▸ About this exercise: The answer must be a single number: the count of lines in the records below that contain the word "adders".

▸ Available data:
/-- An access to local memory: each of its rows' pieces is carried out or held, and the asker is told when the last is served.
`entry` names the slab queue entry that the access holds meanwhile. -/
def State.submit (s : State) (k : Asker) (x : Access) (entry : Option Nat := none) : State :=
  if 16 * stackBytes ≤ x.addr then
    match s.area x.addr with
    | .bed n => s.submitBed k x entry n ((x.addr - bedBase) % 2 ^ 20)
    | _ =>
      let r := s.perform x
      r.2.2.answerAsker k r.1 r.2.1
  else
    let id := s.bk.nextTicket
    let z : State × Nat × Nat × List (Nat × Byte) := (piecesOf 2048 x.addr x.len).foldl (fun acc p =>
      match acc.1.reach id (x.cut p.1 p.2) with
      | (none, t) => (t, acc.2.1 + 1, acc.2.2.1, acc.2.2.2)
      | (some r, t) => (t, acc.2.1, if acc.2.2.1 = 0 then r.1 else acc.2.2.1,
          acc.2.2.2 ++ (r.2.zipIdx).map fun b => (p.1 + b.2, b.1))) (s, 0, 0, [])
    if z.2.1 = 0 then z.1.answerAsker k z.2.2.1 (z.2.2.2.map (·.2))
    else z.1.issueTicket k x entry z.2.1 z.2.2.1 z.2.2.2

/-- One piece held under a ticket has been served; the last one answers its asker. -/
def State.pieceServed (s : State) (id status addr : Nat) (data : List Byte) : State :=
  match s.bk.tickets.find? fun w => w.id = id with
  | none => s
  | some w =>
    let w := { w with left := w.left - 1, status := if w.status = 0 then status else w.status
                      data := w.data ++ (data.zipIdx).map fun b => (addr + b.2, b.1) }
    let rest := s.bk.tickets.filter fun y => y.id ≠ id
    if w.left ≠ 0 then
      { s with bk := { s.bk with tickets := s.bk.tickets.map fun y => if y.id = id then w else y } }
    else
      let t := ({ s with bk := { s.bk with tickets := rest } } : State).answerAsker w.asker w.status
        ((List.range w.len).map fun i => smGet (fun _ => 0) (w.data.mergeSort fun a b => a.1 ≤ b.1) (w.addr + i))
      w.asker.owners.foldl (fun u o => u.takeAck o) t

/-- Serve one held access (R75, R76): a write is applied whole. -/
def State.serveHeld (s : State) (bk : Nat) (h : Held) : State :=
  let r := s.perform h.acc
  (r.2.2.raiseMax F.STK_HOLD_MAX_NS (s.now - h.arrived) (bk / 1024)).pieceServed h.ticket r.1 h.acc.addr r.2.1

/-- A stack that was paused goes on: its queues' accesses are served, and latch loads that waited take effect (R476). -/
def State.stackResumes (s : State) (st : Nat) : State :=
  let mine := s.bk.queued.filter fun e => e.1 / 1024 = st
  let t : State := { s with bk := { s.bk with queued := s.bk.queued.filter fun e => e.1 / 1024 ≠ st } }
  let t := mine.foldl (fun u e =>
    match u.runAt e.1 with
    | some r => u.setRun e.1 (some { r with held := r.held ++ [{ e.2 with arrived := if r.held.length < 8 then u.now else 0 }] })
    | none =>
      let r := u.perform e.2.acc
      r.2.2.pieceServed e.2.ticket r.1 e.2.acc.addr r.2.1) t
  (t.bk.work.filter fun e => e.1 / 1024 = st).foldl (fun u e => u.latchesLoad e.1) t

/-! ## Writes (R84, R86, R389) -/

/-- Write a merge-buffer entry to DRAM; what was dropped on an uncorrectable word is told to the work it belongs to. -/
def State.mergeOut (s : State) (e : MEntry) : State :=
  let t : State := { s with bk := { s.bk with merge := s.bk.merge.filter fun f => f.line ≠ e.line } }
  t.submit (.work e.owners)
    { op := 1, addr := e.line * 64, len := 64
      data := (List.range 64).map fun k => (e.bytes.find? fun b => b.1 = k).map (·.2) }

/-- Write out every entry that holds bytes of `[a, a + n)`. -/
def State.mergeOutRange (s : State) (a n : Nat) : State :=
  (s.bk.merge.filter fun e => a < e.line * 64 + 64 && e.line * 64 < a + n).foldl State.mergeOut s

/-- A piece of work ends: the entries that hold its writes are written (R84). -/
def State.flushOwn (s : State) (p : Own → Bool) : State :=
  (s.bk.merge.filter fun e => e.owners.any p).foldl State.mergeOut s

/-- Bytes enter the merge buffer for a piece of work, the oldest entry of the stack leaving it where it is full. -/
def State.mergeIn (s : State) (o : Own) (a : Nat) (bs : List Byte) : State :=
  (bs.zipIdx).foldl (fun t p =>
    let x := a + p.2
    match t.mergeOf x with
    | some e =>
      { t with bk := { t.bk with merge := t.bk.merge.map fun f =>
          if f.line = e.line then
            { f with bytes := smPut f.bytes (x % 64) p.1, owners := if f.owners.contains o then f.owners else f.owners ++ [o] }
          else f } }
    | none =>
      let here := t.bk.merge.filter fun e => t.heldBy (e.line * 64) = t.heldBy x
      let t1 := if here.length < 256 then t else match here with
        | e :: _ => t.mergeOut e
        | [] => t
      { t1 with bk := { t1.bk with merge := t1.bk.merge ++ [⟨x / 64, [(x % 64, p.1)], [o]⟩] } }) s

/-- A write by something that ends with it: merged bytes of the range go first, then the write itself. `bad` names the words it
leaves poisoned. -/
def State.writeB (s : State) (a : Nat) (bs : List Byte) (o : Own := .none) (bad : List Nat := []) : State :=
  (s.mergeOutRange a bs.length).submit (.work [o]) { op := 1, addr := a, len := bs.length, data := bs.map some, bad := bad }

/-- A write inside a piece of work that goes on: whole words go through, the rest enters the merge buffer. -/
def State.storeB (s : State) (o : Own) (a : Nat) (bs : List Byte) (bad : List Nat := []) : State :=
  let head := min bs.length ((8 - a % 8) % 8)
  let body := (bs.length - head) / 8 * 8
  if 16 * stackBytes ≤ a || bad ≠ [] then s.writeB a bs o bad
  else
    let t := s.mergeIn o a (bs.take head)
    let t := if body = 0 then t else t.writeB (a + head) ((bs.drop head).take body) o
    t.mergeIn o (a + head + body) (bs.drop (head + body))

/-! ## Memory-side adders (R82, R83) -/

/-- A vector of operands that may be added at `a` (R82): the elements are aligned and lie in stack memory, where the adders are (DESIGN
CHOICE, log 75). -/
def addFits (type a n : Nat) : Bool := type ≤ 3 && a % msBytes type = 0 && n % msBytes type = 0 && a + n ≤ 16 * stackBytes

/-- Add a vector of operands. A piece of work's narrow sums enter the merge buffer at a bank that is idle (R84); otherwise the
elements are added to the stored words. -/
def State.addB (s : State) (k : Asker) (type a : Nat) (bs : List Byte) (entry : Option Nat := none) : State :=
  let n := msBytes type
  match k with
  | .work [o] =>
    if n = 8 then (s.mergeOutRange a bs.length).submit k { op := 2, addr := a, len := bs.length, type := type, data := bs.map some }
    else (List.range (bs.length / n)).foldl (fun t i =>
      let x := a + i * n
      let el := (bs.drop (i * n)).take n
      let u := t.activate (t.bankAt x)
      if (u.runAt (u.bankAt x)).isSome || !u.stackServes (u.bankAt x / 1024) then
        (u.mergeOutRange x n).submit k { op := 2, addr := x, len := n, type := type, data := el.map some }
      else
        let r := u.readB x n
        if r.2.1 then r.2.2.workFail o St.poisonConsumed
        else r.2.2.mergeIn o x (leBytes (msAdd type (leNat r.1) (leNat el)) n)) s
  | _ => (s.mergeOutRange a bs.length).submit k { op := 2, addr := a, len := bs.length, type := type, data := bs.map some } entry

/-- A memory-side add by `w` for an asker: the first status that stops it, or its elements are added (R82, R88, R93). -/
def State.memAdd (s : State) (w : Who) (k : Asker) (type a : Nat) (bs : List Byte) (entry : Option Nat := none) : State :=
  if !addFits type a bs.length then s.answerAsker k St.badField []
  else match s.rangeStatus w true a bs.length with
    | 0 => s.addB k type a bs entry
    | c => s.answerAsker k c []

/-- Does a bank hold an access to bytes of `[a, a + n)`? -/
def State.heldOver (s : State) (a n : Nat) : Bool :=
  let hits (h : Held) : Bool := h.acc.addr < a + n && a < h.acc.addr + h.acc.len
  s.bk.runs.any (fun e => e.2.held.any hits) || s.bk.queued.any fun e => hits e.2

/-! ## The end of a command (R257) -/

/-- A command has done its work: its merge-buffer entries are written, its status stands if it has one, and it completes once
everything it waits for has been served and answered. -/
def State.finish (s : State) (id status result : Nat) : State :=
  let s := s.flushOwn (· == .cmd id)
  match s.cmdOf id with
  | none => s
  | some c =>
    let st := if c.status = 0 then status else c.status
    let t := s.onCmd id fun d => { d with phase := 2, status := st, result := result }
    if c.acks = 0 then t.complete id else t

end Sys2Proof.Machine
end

▸ Exercise output: 2